[[ Source information open ]]

/-- RECIPE. -/
def recipeWork (t : Nat) (c : Cmd) : Eng Unit := do
  let slot := cmdF c 32 4
  let words ← (List.range 40).mapM fun i => askDev (·.reg (vecReg t (0x1000 + 0xA0 * slot + 4 * i)))
  let steps := stepsOf (words.take 32)
  let inEn := (List.range 4).map fun i => bitAt (cmdB c (9 + i) 1) 7
  let outEn := (List.range 3).map fun j => bitAt (cmdB c (13 + j) 1) 5
  let bad := steps.findIdx? fun s => !stepOk inEn outEn s
  need bad.isNone 0x0B (bad.getD 0)
  let row := vecRow c
  let outRegs := (List.range 3).map fun j =>
    let b := cmdB c (13 + j) 1
    if bitAt b 5 then some (field b 0 5) else none
  (List.range (vecCount c)).forM fun e => do
    let ins ← (List.range 4).mapM fun i => do
      let b := cmdB c (9 + i) 1
      if bitAt b 7 then
        vget t (field b 0 5) (match field b 5 2 with
          | 1 => e / row
          | 2 => e % row
          | _ => e)
      else pure 0
    let v : VElem :=
      { ins := ins, imms := (List.range 4).map fun k => cmdB c (16 + 4 * k) 4, consts := words.drop 32,
        e := e, row := row }
    let s ← runSteps t (cmdF c 36 3) v outRegs 0 steps ⟨List.replicate 8 0, List.replicate 3 0⟩
    outRegs.zipIdx.forM fun (o, j) =>
      match o with
      | some reg => vput t reg e (s.outs.getD j 0)
      | none => pure ()

/-! ### REDUCE (R165, R166) -/

/-- Largest power of two below n. -/
def halfPow (n : Nat) : Nat := 2 ^ (bitLen (n - 1) - 1)

/-- The tree of R166; the fuel is the length of the list. -/
def redTree {α : Type} (op : α → α → α) (dflt : α) : Nat → List α → α
  | 0, xs => xs.headD dflt
  | k + 1, xs =>
    if xs.length ≤ 1 then xs.headD dflt
    else
      let h := halfPow xs.length
      op (redTree op dflt k (xs.take h)) (redTree op dflt k (xs.drop h))

/-- A floating term with the flags gathered so far. -/
abbrev FTerm := Nat × Nat

/-- FP32 addition in RNE, NaN as R161. -/
def fadd (x y : FTerm) : FTerm :=
  let r := stepValue ⟨1, 0, 0, 0, 0, 0⟩ .rne 0 0 x.1 y.1 0
  (r.1, x.2 ||| y.2 ||| r.2)

/-- MAX or MIN of two terms. -/
def fmm (opc : Nat) (x y : FTerm) : FTerm :=
  let r := stepValue ⟨opc, 0, 0, 0, 0, 0⟩ .rne 0 0 x.1 y.1 0
  (r.1, x.2 ||| y.2 ||| r.2)

/-- Reduce a list for an OPR. -/
def reduceList (opr : Nat) (xs ys : List Nat) : Nat × Nat :=
  let n := xs.length
  let f := xs.map fun x => ((x, 0) : FTerm)
  match opr with
  | 0 => redTree fadd (0, 0) n f
  | 1 =>
    redTree fadd (0, 0) n ((xs.zip ys).map fun (x, y) => stepValue ⟨3, 0, 0, 0, 0, 0⟩ .rne 0 0 x y 0)
  | 2 => redTree (fmm 9) (0, 0) n f
  | 3 => redTree (fmm 8) (0, 0) n f
  | 4 => redTree (fmm 9) (0, 0) n (xs.map fun x => (x % 2 ^ 31, 0))
  | _ =>
    let s := (xs.map (signed 32)).foldl (· + ·) 0
    if s > 2 ^ 31 - 1 then (2 ^ 31 - 1, fOverflow)
    else if s < -(2 ^ 31) then (2 ^ 31, fOverflow)
    else (unsigned 32 s, 0)

/-- REDUCE. -/
def reduceWork (t : Nat) (c : Cmd) : Eng Unit := do
  let n := vecCount c
  let row := vecRow c
  need (n % row == 0) 0x05 0
  let opr := cmdF c 32 3
  let xs ← (List.range n).mapM fun e => vget t (cmdF c 72 5) e
  let ys ← if opr = 1 then (List.range n).mapM fun e => vget t (cmdF c 80 5) e else pure []
  let pick (zs : List Nat) (k : Nat) : List Nat :=
    if cmdF c 35 1 = 1 then (List.range (n / row)).map fun i => zs.getD (i * row + k) 0
    else (List.range row).map fun i => zs.getD (k * row + i) 0
  (List.range (reduceLen c)).forM fun k => do
    let r := reduceList opr (pick xs k) (pick ys k)
    flag r.2
    vput t (cmdF c 88 5) k r.1

/-! ### Issue and completion -/

/-- The vector engine's port. -/
def Dev.vecPort (d : Dev) (t : Nat) : PadPort := ⟨t, 12, d.blkSecure t 7, 0x04, 0x20, 0x21⟩

/-- Open bytes at a camp address, as far as it names the tent's own scratchpad. -/
def Dev.undefOwn (d : Dev) (t x n : Nat) : Dev :=
  match d.ownOff t x with
  | some o => if o < padLen then d.undef (tentMem t o) (min n (padLen - o)) else d
  | none => d

/-- What a STORE of elements of a view may write: the elements, the scale or exponent bytes of their blocks, the mark
bytes that EXPM 1 sets. -/
def Dev.storeUndef (d : Dev) (t : Nat) (m : VMem) (v : Desc) : Dev :=
  (List.range m.count).foldl (fun (d : Dev) e =>
    let i := unlinear v.extent (m.elem + e)
    let d1 := if m.expm = 2 then d
      else (v.places i).foldl (fun (d : Dev) p => d.undefOwn t (v.at_ (p / 8)) (placeBytes v)) d
    match v.scalePlace i with
    | none => d1
    | some o =>
      let d2 := d1.undefOwn t (v.at_ o) 1
      let k := m.mark + (o - v.metaOff).toNat
      if m.expm = 1 ∧ k < padLen then d2.undef (tentMem t k) 1 else d2) d

/-- The register groups and scratchpad destinations of a faulted command are undefined (R170). -/
def Dev.vecUndef (d : Dev) (t : Nat) (c : Cmd) : Dev :=
  let d1 := (vecWrites c).foldl (fun d g => d.undef (vecElem t g.1 0) (4 * g.2)) d
  if cmdOp c = 2 then
    let m := vmemOf c
    let v := descOf (d.rd (tentMem t m.desc) 64)
    if m.desc % 64 = 0 ∧ m.desc + 64 ≤ padLen ∧ !v.engineBad false ∧ !v.plot ∧ v.form = 0 then d1.storeUndef t m v else d1
  else d1

/-- The head of queue 7 with an opcode, when it may issue. -/
def Dev.vecHead (d : Dev) (t op : Nat) : Option Cmd :=
  match d.head t 7 with
  | some c => if cmdOp c = op ∧ vecMayIssue c (d.queue t 7).flight then some c else none
  | none => none

/-- Issue the head and do its work. -/
def Dev.vecRun (d : Dev) (t op : Nat) (find : List (BitVec 13 × EccFind)) (work : PadPort → Cmd → Eng Unit) : Dev :=
  match d.vecHead t op with
  | none => d
  | some c =>
    let d0 := d.vecStruck t find
    match (work (d0.vecPort t) c).run { dev := d0 } with
    | (.ok _, s) => s.dev.issue t 7 { cmd := c, flags := s.flags, olds := d0.wordsLost s.dev }
    | (.error (.fault cause addr), s) =>
      (((s.dev.vecUndef t c).runFault t 7 (vecErr t) c cause addr).setReg (vecReg t 0x10) addr)
    | (.error _, _) => d

/-- LOAD (R157). -/
def execVecLoad (t : TentId) : State → Out := lift fun d => d.vecRun t.toNat 1 [] loadWork
/-- STORE (R158). -/
def execVecStore (t : TentId) (find : List (BitVec 13 × EccFind)) : State → Out :=
  lift fun d => d.vecRun t.toNat 2 find storeWork
/-- RECIPE (R163). -/
def execRecipe (t : TentId) (find : List (BitVec 13 × EccFind)) : State → Out :=
  lift fun d => d.vecRun t.toNat 3 find fun p c => recipeWork p.t c
/-- REDUCE (R166). -/
def execVecReduce (t : TentId) (find : List (BitVec 13 × EccFind)) : State → Out :=
  lift fun d => d.vecRun t.toNat 4 find fun p c => reduceWork p.t c

/-- WAIT (R153). -/
def execVecWait (t : TentId) : State → Out :=
  lift fun d =>
    match d.vecHead t.toNat 5 with
    | none => d
    | some c => d.placeWait t.toNat 7 c

/-- NOP (R153). -/
def execVecNop (t : TentId) : State → Out :=
  lift fun d =>
    match d.vecHead t.toNat 0 with
    | none => d
    | some c => d.issue t.toNat 7 { cmd := c }

/-- A command is counted, and the cycles its head waited on R154: a free value, which timing decides. -/
def Dev.vecDone (d : Dev) (t : Nat) : Dev :=
  ({ d with fresh := d.fresh + 1 }.bump (vecReg t 0x20) 1).bump (vecReg t 0x28) (Config.stallSteps d.fresh)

[[ Source information closed ]]

__Assignment__
Extract exactly the leading lines of the data, stopping at and including the line with "let inEn := (List.range".

__Answer box__
/-- RECIPE. -/
def recipeWork (t : Nat) (c : Cmd) : Eng Unit := do
  let slot := cmdF c 32 4
  let words ← (List.range 40).mapM fun i => askDev (·.reg (vecReg t (0x1000 + 0xA0 * slot + 4 * i)))
  let steps := stepsOf (words.take 32)
  let inEn := (List.range 4).map fun i => bitAt (cmdB c (9 + i) 1) 7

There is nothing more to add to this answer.